What you are asked to do – The answer must consist of each line of the records below that contains the string "nothing".

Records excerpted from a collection
---
-- ==== Sys2Proof/Laws/Reports.lean ====
section
/-! SUPPORT. What creating a report can do (R23, R24), once for all: the fields it leaves, what it reports, and that it
changes nothing but CIR's own state and the background queue. -/

namespace Sys2Proof.Machine

/-! ### makeReady -/

/-- What R24's test can do: nothing, or make the head report ready. -/
theorem makeReady_cases (s : State) :
    makeReady s = s ∨
      ∃ r rest, s.cir.queue = r :: rest ∧ reportsOutstanding s < 63 ∧ reportWaiting s = false ∧
        makeReady s = readyReport r rest s := by
  unfold makeReady
  split
  · exact .inl rfl
  · split
    · exact .inr ⟨_, _, ‹_›, ‹_ ∧ _›.1, ‹_ ∧ _›.2, rfl⟩
    · exact .inl rfl

@[simp] theorem makeReady_pending (s : State) : (makeReady s).pending = s.pending := by
  rcases makeReady_cases s with h | ⟨r, rest, -, -, -, h⟩ <;> simp [h, readyReport]

@[simp] theorem makeReady_su (s : State) : (makeReady s).su = s.su := by
  rcases makeReady_cases s with h | ⟨r, rest, -, -, -, h⟩ <;> simp [h, readyReport]

@[simp] theorem makeReady_ct (s : State) : (makeReady s).ct = s.ct := by
  rcases makeReady_cases s with h | ⟨r, rest, -, -, -, h⟩ <;> simp [h, readyReport]

@[simp] theorem makeReady_fiu (s : State) : (makeReady s).fiu = s.fiu := by
  rcases makeReady_cases s with h | ⟨r, rest, -, -, -, h⟩ <;> simp [h, readyReport]

@[simp] theorem makeReady_ctu (s : State) : (makeReady s).ctu = s.ctu := by
  rcases makeReady_cases s with h | ⟨r, rest, -, -, -, h⟩ <;> simp [h, readyReport]

@[simp] theorem makeReady_fl (s : State) : (makeReady s).fl = s.fl := by
  rcases makeReady_cases s with h | ⟨r, rest, -, -, -, h⟩ <;> simp [h, readyReport]

@[simp] theorem makeReady_ls (s : State) : (makeReady s).ls = s.ls := by
  rcases makeReady_cases s with h | ⟨r, rest, -, -, -, h⟩ <;> simp [h, readyReport]

@[simp] theorem makeReady_ve (s : State) : (makeReady s).ve = s.ve := by
  rcases makeReady_cases s with h | ⟨r, rest, -, -, -, h⟩ <;> simp [h, readyReport]

@[simp] theorem makeReady_sh (s : State) : (makeReady s).sh = s.sh := by
  rcases makeReady_cases s with h | ⟨r, rest, -, -, -, h⟩ <;> simp [h, readyReport]

@[simp] theorem makeReady_pu (s : State) : (makeReady s).pu = s.pu := by
  rcases makeReady_cases s with h | ⟨r, rest, -, -, -, h⟩ <;> simp [h, readyReport]

@[simp] theorem makeReady_time (s : State) : (makeReady s).time = s.time := by
  rcases makeReady_cases s with h | ⟨r, rest, -, -, -, h⟩ <;> simp [h, readyReport]

@[simp] theorem makeReady_free (s : State) : (makeReady s).free = s.free := by
  rcases makeReady_cases s with h | ⟨r, rest, -, -, -, h⟩ <;> simp [h, readyReport]

@[simp] theorem makeReady_cir_expected (s : State) : (makeReady s).cir.expected = s.cir.expected := by
  rcases makeReady_cases s with h | ⟨r, rest, -, -, -, h⟩ <;> simp [h, readyReport]

@[simp] theorem makeReady_cir_c (s : State) : (makeReady s).cir.c = s.cir.c := by
  rcases makeReady_cases s with h | ⟨r, rest, -, -, -, h⟩ <;> simp [h, readyReport]

@[simp] theorem makeReady_cir_snapshots (s : State) : (makeReady s).cir.snapshots = s.cir.snapshots := by
  rcases makeReady_cases s with h | ⟨r, rest, -, -, -, h⟩ <;> simp [h, readyReport]

@[simp] theorem makeReady_tu_cpBase (s : State) : (makeReady s).tu.cpBase = s.tu.cpBase := by
  rcases makeReady_cases s with h | ⟨r, rest, -, -, -, h⟩ <;> simp [h, readyReport]

@[simp] theorem makeReady_tu_book (s : State) : (makeReady s).tu.book = s.tu.book := by
  rcases makeReady_cases s with h | ⟨r, rest, -, -, -, h⟩ <;> simp [h, readyReport]

@[simp] theorem makeReady_tu_inWrites (s : State) : (makeReady s).tu.inWrites = s.tu.inWrites := by
  rcases makeReady_cases s with h | ⟨r, rest, -, -, -, h⟩ <;> simp [h, readyReport]

@[simp] theorem makeReady_tu_arrival (s : State) : (makeReady s).tu.arrival = s.tu.arrival := by
  rcases makeReady_cases s with h | ⟨r, rest, -, -, -, h⟩ <;> simp [h, readyReport]

@[simp] theorem makeReady_tu_runCount (s : State) : (makeReady s).tu.runCount = s.tu.runCount := by
  rcases makeReady_cases s with h | ⟨r, rest, -, -, -, h⟩ <;> simp [h, readyReport]

@[simp] theorem makeReady_tu_sentWrites (s : State) : (makeReady s).tu.sentWrites = s.tu.sentWrites := by
  rcases makeReady_cases s with h | ⟨r, rest, -, -, -, h⟩ <;> simp [h, readyReport]

@[simp] theorem makeReady_tu_nextTag (s : State) : (makeReady s).tu.nextTag = s.tu.nextTag := by
  rcases makeReady_cases s with h | ⟨r, rest, -, -, -, h⟩ <;> simp [h, readyReport]

@[simp] theorem makeReady_tu_stale (s : State) : (makeReady s).tu.stale = s.tu.stale := by
  rcases makeReady_cases s with h | ⟨r, rest, -, -, -, h⟩ <;> simp [h, readyReport]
---
Response box –
changes nothing but CIR's own state and the background queue. -/
/-- What R24's test can do: nothing, or make the head report ready. -/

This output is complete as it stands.